ABOUT THIS EXERCISE:
Look through the data below and count each line where the word "slots" appears. Reply with the count alone.
━━━ RECORDS FOR PROCESSING
-- ==== Sys2Proof/Machine/State.lean ====
section
/-!
DEFINITION. The state of the device as plain data: every piece of state the spec names, in the structures it names
them in, the state after reset, and the reasons a step can stop. INVENTORY.md lists each piece with its rule.
Maps are lists of key and value in rising key order that omit the default value; sets of numbers are rising lists.
-/
namespace Sys2Proof.Machine

/-- A map from natural numbers, kept as rising keys. -/
abbrev NMap (α : Type) := List (Nat × α)
/-- A set of natural numbers, kept rising. -/
abbrev NSet := List Nat

/-! ## Teams and splits -/

/-- What a team is (07 R111, 06 R109, 18 R310, 02 R30, 09 R170). -/
inductive TeamKind where
  | grid | upcall | record | trapHandler | supervisor | kite
  deriving DecidableEq, Repr

/-- The modes of CW_STATUS (18 R319); `save` and `restore` are both mode 3. -/
inductive Mode where
  | user | trap | supervisor | save | restore
  deriving DecidableEq, Repr

/-- Split states (09 R155). -/
inductive SplitState where
  | free | ready | wait | blocked | trap | debug | shed | held
  deriving DecidableEq, Repr

/-- A record on its way to or in a record gatherer (06 R107). -/
structure Record where
  grid : Nat
  origin : Nat
  hidx : Nat
  ospec : U32
  src : Nat
  /-- bytes 8 to 63 as 14 words, with each word's poison -/
  payload : List U32
  poison : List Bool
  /-- for an upcall: quad, entry and upcall number -/
  upcall : Option (Nat × Nat × Nat)
  deriving DecidableEq, Repr

/-- Why a split is in WAIT or BLOCKED: what its retry waits for. -/
inductive Waiting where
  /-- nothing: the instruction is tried again at the next choice of splits -/
  | retry
  /-- registers of an instruction to become full (08 R148, R149) -/
  | regs
  /-- an operand log entry of the split to be freed (08 R142) -/
  | log
  /-- the STALL count to run out (02 R28, 09 R155) -/
  | stall
  /-- named barrier `n`, to go on, or to perform the instruction `again` once its lanes may arrive (16 R294) -/
  | bar (n : Nat) (again : Bool)
  /-- the cluster barrier, likewise (16 R298) -/
  | cbar (again : Bool)
  /-- nothing: the split traps at the instruction it has left BLOCKED at (16 R297) -/
  | doomed (cls detail : Nat)
  /-- room for records: their lanes, cores and records as read at issue (16 R300) -/
  | send (records : List (Nat × Nat × Record))
  /-- ACCSPILL or ACCFILL to leave the operand log (18 R327) -/
  | spill
  /-- WAITMON, on words of 4 or 8 bytes (16 R303) -/
  | monitor (wide : Bool)
  /-- SLEEP until a time, in units of State.time (16 R304) -/
  | sleep (until_ : Nat)
  /-- FWAIT on a token (13 R238) -/
  | future (token : U64)
  /-- CHKW on a token's chunks (13 R244) -/
  | chunks (token : U64) (n : Nat) (mask : U64)
  /-- an instruction fetch parked on the table entry at an address (08 R146) -/
  | fetch (entry : Nat)
  /-- a safe point waiting for the team to settle (18 R322) -/
  | safept (n : Nat)
  /-- REPLAY of a group, until its pass has ended (18 R315) -/
  | replay (uid : Nat) (group : Nat)
  deriving DecidableEq, Repr

/-- A split table entry with its mask slot's contents (09 R154 to R156) and what the scheduler keeps for it. -/
structure Split where
  state : SplitState := .free
  pc : U64 := 0
  /-- GTS of creation -/
  age : Nat := 0
  /-- mask store slot -/
  mptr : Nat := 0
  mask : Mask := 0
  waitc : Nat := 0
  /-- cycles of STALL left (02 R28) -/
  stall : Nat := 0
  yld : Bool := false
  /-- cycles held at a block entry (09 R160) -/
  hold : Nat := 0
  /-- the hold's limit has been reached at this instruction -/
  holdOver : Bool := false
  waiting : Waiting := .retry
  /-- lanes that have performed the instruction at which the split stands: their passes have issued (09 R152), or it counts as
  performed for them after a trap (18 R315) -/
  did : Mask := 0
  /-- groups whose passes of this issue of the instruction have gone by -/
  passed : GMask := 0
  /-- the word of the instruction that it has begun, or waits at -/
  word : Option Word96 := none
  /-- the state to return to from SHED or from a stop of STOPTEAM (20 R359, 18 R320) -/
  former : SplitState := .ready
  /-- it issues the one instruction of a single step (18 R320) -/
  stepping : Bool := false
  /-- stopped in DEBUG by its own breakpoint or step, not by STOPTEAM (18 R320) -/
  stopped : Bool := false
  /-- a REGROUP under way: when it completes, and the groups it touches (09 R169) -/
  moving : Option (Nat × GMask) := none
  /-- WAITMON's lanes that have read: by lane, the word's device address, the expected value and the word as last read (16 R303) -/
  mon : NMap (Nat × U64 × U64) := []
  deriving DecidableEq, Repr

/-- A frontier record (09 R162). -/
structure FrontierRec where
  pc : U64
  age : Nat
  mask : Mask
  deriving DecidableEq, Repr

/-- A group's trap or debug stop (18 R310, R315, R320). -/
structure GTrap where
  cls : Nat
  /-- lanes of the group that hold the class -/
  mask : GMask
  detail : Nat
  pc : U64
  ea : U64
  gts : Nat
  word : Word96
  /-- resume PC -/
  rpc : U64
  /-- entry of the group's split -/
  split : Nat
  debug : Bool
  /-- the handler group serving it, once a frame is granted -/
  handler : Option Nat
  /-- its REPLAY has performed the instruction, and the group waits for room for its subset (18 R315) -/
  replayed : Bool := false
  /-- what the pass of its REPLAY waits for -/
  pend : Option Waiting := none
  deriving DecidableEq, Repr

/-- A bound named barrier (16 R292). -/
structure Barrier where
  count : Nat
  arrived : Mask
  pbytes : Int
  phase : U32
  abandoned : Bool
  deriving DecidableEq, Repr

/-- A cluster barrier (16 R298): arrived lanes by team. -/
structure CBar where
  arrived : NMap Mask
  phase : U32
  abandoned : Bool
  deriving DecidableEq, Repr

/-- A stash mapping (12 R209, R210): filled sectors with the device address each was filled from. -/
structure Stash where
  win : Nat
  glob : U64
  sectors : Nat
  filled : NMap Nat
  dirty : NSet
  deriving DecidableEq, Repr

/-- The registers of a team (02 R19 to R22, 08 R148, 10 R173, R195, 13 R236). Keys: `lane * 512 + r` for vector
registers, `lane * 16 + p` for predicates, `group * 512 + r` for full/empty bits. -/
structure Regs where
  v : NMap U32 := []
  vPoison : NSet := []
  vEmpty : NSet := []
  s : NMap U64 := []
  sPoison : NSet := []
  sEmpty : NSet := []
  p : NSet := []
  pPoison : NSet := []
  h : NMap U64 := []
  hEmpty : NSet := []
  /-- link stacks, top first, by lane -/
  links : NMap (List U64) := []
  /-- `$origlane` where it differs from `$tlane` -/
  origlane : NMap Nat := []
  /-- lanes whose `$poison` is 1 -/
  flag : Mask := 0
  deriving DecidableEq, Repr

/-- The slot an upcall grants its handler team (05 R83, 14 R256). -/
structure Grant where
  quad : Nat
  rte : Nat
  upcall : Nat
  /-- team that posted the walk, whose window holds the slot -/
  owner : Nat
  /-- window ranges granted: start and size -/
  ranges : List (Nat × Nat)
  live : Bool
  deriving DecidableEq, Repr

/-- A team's scratchpad window (01 R8, 12 R205). -/
structure Window where
  base : Nat := 0
  /-- program part, in bytes -/
  size : Nat := 0
  tag : U32 := 0
  /-- allocated -/
  held : Bool := false
  deriving DecidableEq, Repr

/-- What a pre-empted team has left behind (18 R323 to R325): the control block's items. -/
structure Saved where
  block : Nat
  entry : Nat
  /-- entry of the split that stood at the chosen safe point -/
  chosen : Nat
  splits : List Split
  frontier : List FrontierRec
  origlane : NMap Nat
  crit : Nat
  prio : Nat
  barriers : NMap Barrier
  lastS : U64
  lastSPoison : Bool
  lanes : Mask
  deriving DecidableEq, Repr

/-- Where a team stands in a pre-emption (18 R322 to R326). -/
inductive Out where
  | in_
  /-- its save routine runs -/
  | saving
  | saved
  /-- held in place -/
  | held
  /-- its restore routine runs -/
  | restoring
  deriving DecidableEq, Repr

/-- A resident team: of a grid, a handler, a trap handler group, a supervisor team or a kite. -/
structure Team where
  uid : Nat
  kind : TeamKind
  /-- the grid it belongs to; 0 for none -/
  grid : Nat
  ctx : Nat
  /-- `$team`, `$cluster`, `$cpos` -/
  team : U32
  cluster : U32
  cpos : U32
  core : Nat
  /-- group slots, the lowest first (07 R112); a trap handler's is its frame -/
  slots : List Nat
  lanes : Nat
  vregs : Nat
  sregs : Nat
  argp : U64
  /-- image base, code section and safe-point table of the image it runs -/
  image : U64
  codeOff : Nat
  codeSz : Nat
  spCount : Nat
  window : Window
  regs : Regs
  mode : Mode
  prio : Nat
  crit : Nat
  splits : List Split
  frontier : List FrontierRec
  ovf : Bool
  hold : Bool
  /-- GTS-cycle of the last issue, for "least recently issued" (09 R164) -/
  lastIssue : Nat
  barriers : NMap Barrier
  /-- the cluster barrier of a team that has none to share (16 R298) -/
  cbar : CBar
  /-- CW_DEBUG and CW_ATTACH (18 R319) -/
  debug : U64
  attach : U64
  traps : NMap GTrap
  /-- stops of groups that are in TRAP or DEBUG already, by group: each counts once the record that the group has is gone (18 R320) -/
  stops : List (Nat × GTrap) := []
  /-- by operand log entry: the lanes whose later accesses come after its own, those of the split that issued it and of the splits that
  one has merged with (15 R280) -/
  logAfter : NMap Mask := []
  /-- groups that lost a member by a kill -/
  killed : GMask
  /-- a trap handler's team and group, and its core's frame (18 R310) -/
  serves : Option (Nat × Nat)
  frame : Nat
  stashes : List Stash
  grant : Option Grant
  /-- a split of the team has executed a handler return (14 R257) -/
  returned : Bool
  /-- the reserve entry it draws on (07 R119) -/
  reserve : Bool
  /-- the window has been zeroed and a quad's idle exit has ended (12 R205, 20 R369) -/
  started : Bool
  /-- lanes saved by EXIT in save mode -/
  savedLanes : Mask
  saved : Option Saved
  out : Out
  /-- kite: the team it runs ahead of, STOP, and the time it was spawned (09 R170, R172) -/
  kiteOf : Nat
  kiteStop : U64
  born : Nat
  /-- time the team became shed; CRIT deferral over; BACKSTOP reached (20 R356 to R358) -/
  shedAt : Option Nat
  critOver : Bool
  backstop : Bool
  /-- notify-only grant: issue slots left and its end (20 R364) -/
  notify : Option (Nat × Nat)
  /-- the team has no live lane and its resources are released; only its kept window remains (23 R373) -/
  retired : Bool
  deriving DecidableEq, Repr

/-! ## Images, grids and launch -/

/-- A kernel image's header and tables as read at launch (01 R6 to R12). -/
structure Image where
  base : U64
  hflags : Nat
  lanes : Nat
  clw : Nat
  clh : Nat
  vregs : Nat
  sregs : Nat
  scratch : Nat
  prioMin : Nat
  prioMax : Nat
  maxrun : Nat
  entry : Nat
  codeOff : Nat
  codeSz : Nat
  constOff : Nat
  constSz : Nat
  dataOff : Nat
  dataSz : Nat
  htOff : Nat
  htCount : Nat
  spCount : Nat
  spOff : Nat
  slOff : Nat
  slCount : Nat
  imgSz : Nat
  /-- HENTRY and LPR -/
  handlers : List (Nat × Nat)
  /-- SAVE and RESTORE -/
  safepts : List (Nat × Nat)
  /-- START and STOP -/
  slices : List (Nat × Nat)
  deriving DecidableEq, Repr

/-- ROOT, HB, HL, HO (08 R128). -/
structure Xlat where
  root : U64
  hb : U64
  hl : U64
  ho : U64
  deriving DecidableEq, Repr

/-- An adopted node (06 R100, R107). -/
structure Node where
  hidx : Nat
  ntmr : Nat
  home : Nat
  deriving DecidableEq, Repr

/-- A reserve entry on one core (07 R118): the group slots and window it holds, and the team using it. -/
structure Reserve where
  core : Nat
  slots : List Nat
  base : Nat
  user : Option Nat
  deriving DecidableEq, Repr

/-- A launched grid (06 R99, 07 R115). -/
structure Grid where
  id : Nat
  ctx : Nat
  part : Nat
  queue : Nat
  pidx : Nat
  prio : Nat
  teams : Nat
  image : Image
  argp : U64
  done : U64
  donev : U64
  ctmr : Nat
  atmr : Nat
  /-- the heap triple and root the grid keeps (08 R129); read at its first placement -/
  xlat : Option Xlat
  /-- frames of the constant section's 64 KiB pages (13 R228) -/
  constFrames : List Nat
  nodes : NMap Node
  /-- live-handler mask (14 R276) -/
  live : U64
  reserves : List Reserve
  placed : Nat
  /-- cores that ran a team or handler team of it (19 R344) -/
  ran : NSet
  cbars : NMap CBar
  /-- nodes that the LAUNCH adopts and that have no home core yet: handler index and timer (06 R100) -/
  pending : NMap (Nat × Nat)
  /-- the queue's entry has not been rewritten since the launch, so that its DONEIDX counts the packet (23 R384) -/
  counts : Bool
  deriving DecidableEq, Repr

/-! ## Records and the record gatherer -/

/-- A batch (06 R108). -/
structure Batch where
  id : Nat
  grid : Nat
  origin : Nat
  hidx : Nat
  records : List Record
  /-- when its timer lapses -/
  due : Nat
  closed : Bool
  deriving DecidableEq, Repr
━━━━━━
RESPONSE TO THE TASK:
5